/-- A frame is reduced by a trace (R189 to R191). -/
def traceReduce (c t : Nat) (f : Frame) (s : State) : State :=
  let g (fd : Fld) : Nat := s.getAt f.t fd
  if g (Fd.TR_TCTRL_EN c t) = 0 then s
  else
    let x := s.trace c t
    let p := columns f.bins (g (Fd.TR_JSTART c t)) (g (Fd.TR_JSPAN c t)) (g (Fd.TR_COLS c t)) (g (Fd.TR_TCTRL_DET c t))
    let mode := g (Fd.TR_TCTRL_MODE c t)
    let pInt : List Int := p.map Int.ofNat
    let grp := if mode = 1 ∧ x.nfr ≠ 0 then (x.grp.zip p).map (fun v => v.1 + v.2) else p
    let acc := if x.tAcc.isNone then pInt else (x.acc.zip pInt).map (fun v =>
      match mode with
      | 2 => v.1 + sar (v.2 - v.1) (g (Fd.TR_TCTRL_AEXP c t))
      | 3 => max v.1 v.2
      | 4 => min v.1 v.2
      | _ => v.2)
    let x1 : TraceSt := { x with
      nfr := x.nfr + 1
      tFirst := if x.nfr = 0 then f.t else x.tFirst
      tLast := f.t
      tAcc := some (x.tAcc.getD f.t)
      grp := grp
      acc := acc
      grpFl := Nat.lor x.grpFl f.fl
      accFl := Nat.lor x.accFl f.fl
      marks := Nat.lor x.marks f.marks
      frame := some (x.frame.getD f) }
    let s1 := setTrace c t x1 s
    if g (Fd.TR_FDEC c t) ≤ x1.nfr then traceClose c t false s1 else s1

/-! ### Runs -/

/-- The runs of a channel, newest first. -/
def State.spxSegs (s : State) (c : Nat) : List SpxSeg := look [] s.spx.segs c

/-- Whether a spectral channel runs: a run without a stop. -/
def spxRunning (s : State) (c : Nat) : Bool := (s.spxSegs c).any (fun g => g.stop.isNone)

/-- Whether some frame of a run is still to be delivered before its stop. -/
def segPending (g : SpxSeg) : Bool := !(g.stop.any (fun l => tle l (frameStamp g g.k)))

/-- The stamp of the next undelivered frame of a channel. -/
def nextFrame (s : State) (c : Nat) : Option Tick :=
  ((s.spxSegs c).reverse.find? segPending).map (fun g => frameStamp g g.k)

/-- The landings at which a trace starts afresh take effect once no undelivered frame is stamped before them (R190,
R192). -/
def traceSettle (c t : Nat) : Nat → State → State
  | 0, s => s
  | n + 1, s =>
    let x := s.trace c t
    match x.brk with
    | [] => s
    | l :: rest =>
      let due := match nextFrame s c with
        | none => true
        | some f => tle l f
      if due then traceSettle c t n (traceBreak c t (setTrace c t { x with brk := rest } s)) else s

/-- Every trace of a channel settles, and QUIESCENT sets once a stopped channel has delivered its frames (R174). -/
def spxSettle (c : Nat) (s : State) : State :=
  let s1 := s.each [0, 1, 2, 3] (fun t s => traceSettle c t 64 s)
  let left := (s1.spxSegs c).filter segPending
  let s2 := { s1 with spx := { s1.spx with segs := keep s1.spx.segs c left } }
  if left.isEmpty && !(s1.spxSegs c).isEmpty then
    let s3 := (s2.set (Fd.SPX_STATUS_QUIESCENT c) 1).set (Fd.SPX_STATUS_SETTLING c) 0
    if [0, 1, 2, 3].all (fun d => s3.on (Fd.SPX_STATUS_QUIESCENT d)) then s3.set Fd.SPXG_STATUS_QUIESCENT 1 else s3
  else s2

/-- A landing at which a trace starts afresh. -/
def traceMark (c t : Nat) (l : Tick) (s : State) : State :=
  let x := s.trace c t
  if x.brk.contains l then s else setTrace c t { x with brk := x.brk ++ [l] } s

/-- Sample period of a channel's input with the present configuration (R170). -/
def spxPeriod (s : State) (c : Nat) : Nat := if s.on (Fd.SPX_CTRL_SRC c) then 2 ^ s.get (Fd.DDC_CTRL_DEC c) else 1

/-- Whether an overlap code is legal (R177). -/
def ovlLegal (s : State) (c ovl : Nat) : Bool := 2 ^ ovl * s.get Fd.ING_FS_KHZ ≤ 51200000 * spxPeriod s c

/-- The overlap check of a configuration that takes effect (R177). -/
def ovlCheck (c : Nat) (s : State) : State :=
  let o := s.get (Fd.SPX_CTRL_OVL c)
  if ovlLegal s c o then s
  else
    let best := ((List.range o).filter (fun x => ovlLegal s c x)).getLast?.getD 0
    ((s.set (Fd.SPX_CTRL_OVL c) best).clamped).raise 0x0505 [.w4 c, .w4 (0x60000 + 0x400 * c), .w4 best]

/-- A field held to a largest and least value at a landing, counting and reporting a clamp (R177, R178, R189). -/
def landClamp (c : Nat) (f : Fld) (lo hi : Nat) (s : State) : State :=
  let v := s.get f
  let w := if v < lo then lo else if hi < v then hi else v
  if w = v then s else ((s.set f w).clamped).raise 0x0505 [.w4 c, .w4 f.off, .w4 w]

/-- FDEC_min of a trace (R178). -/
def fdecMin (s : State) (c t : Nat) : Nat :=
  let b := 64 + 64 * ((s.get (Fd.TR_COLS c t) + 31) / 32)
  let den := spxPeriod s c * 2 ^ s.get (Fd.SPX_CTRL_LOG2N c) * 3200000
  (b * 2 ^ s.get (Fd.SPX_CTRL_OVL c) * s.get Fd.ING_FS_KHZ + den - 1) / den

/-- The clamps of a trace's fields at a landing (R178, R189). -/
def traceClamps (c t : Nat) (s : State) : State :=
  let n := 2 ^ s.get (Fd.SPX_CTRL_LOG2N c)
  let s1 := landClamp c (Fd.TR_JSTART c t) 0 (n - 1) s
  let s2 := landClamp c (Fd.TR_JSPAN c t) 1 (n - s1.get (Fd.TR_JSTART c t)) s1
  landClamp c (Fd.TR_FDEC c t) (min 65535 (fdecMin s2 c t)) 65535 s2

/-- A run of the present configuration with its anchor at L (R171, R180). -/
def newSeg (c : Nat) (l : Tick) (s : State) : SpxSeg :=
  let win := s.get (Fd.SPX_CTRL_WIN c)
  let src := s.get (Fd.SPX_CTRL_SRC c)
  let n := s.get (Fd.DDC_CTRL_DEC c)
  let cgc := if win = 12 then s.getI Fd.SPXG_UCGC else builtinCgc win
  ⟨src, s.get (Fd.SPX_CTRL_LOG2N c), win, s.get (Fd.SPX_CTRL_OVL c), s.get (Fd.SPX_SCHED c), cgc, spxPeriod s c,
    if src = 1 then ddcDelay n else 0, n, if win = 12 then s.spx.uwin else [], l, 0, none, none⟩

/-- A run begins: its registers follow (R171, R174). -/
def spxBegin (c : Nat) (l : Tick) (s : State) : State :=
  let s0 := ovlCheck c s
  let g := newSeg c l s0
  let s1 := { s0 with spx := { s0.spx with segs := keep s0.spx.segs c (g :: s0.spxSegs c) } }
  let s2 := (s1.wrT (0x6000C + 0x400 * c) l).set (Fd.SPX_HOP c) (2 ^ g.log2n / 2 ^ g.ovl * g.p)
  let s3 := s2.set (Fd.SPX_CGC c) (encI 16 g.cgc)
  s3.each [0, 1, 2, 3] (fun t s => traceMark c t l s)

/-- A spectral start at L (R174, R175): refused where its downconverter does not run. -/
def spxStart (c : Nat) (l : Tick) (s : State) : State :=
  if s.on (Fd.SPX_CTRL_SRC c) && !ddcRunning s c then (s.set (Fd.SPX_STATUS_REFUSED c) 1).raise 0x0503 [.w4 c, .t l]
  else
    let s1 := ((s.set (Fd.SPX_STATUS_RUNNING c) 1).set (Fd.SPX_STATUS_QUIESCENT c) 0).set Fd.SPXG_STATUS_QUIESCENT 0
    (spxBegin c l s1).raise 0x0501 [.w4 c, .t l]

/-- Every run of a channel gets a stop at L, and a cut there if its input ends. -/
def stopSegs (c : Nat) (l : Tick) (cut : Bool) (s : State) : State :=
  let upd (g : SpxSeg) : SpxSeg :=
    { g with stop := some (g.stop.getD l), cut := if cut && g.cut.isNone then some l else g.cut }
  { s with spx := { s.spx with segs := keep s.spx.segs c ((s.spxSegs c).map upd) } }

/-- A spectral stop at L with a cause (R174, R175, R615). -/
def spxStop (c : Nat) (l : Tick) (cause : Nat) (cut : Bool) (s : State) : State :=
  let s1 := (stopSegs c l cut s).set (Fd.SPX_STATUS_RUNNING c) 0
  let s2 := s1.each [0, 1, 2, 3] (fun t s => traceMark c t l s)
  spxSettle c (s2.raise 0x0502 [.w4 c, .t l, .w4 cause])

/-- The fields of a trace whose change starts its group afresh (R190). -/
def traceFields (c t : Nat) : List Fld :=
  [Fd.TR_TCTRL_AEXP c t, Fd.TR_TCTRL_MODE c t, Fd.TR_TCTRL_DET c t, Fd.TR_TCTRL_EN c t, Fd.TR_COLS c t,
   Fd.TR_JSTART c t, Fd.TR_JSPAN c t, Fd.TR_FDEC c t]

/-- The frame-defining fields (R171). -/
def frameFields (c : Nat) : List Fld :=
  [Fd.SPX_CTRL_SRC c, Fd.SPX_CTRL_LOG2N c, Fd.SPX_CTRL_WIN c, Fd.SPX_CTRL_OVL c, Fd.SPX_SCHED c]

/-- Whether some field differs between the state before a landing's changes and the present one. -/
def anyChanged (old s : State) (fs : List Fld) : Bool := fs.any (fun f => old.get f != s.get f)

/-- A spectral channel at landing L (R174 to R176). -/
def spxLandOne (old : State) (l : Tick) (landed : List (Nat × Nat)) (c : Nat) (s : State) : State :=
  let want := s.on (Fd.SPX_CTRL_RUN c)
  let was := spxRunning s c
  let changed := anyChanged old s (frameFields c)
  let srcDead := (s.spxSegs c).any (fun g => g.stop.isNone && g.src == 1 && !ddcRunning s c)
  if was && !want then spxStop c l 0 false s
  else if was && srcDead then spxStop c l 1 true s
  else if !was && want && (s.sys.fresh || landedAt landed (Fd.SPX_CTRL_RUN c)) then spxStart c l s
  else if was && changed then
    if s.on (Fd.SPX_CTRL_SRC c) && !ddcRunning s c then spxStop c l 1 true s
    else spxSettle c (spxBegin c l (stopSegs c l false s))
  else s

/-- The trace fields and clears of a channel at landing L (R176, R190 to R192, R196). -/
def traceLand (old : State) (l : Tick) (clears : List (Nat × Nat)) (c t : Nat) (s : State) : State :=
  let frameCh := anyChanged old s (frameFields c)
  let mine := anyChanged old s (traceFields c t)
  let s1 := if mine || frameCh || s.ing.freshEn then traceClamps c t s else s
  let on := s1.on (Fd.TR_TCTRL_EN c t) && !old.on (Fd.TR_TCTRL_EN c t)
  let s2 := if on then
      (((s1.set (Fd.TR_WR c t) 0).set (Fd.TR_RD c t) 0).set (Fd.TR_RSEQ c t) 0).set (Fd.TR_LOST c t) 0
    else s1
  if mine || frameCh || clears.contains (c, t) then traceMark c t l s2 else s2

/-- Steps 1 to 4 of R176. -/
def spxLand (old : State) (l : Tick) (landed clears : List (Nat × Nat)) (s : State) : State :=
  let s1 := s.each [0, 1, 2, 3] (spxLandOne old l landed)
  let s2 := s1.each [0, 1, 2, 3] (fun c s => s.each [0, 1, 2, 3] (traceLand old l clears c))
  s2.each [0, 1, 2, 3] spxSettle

● ● ● ● ● ● ●

Each line between the start of the listing above and the line containing "let x1 : TraceSt", with both ends counted, is to be set down unchanged.

/-- A frame is reduced by a trace (R189 to R191). -/
def traceReduce (c t : Nat) (f : Frame) (s : State) : State :=
  let g (fd : Fld) : Nat := s.getAt f.t fd
  if g (Fd.TR_TCTRL_EN c t) = 0 then s
  else
    let x := s.trace c t
    let p := columns f.bins (g (Fd.TR_JSTART c t)) (g (Fd.TR_JSPAN c t)) (g (Fd.TR_COLS c t)) (g (Fd.TR_TCTRL_DET c t))
    let mode := g (Fd.TR_TCTRL_MODE c t)
    let pInt : List Int := p.map Int.ofNat
    let grp := if mode = 1 ∧ x.nfr ≠ 0 then (x.grp.zip p).map (fun v => v.1 + v.2) else p
    let acc := if x.tAcc.isNone then pInt else (x.acc.zip pInt).map (fun v =>
      match mode with
      | 2 => v.1 + sar (v.2 - v.1) (g (Fd.TR_TCTRL_AEXP c t))
      | 3 => max v.1 v.2
      | 4 => min v.1 v.2
      | _ => v.2)
    let x1 : TraceSt := { x with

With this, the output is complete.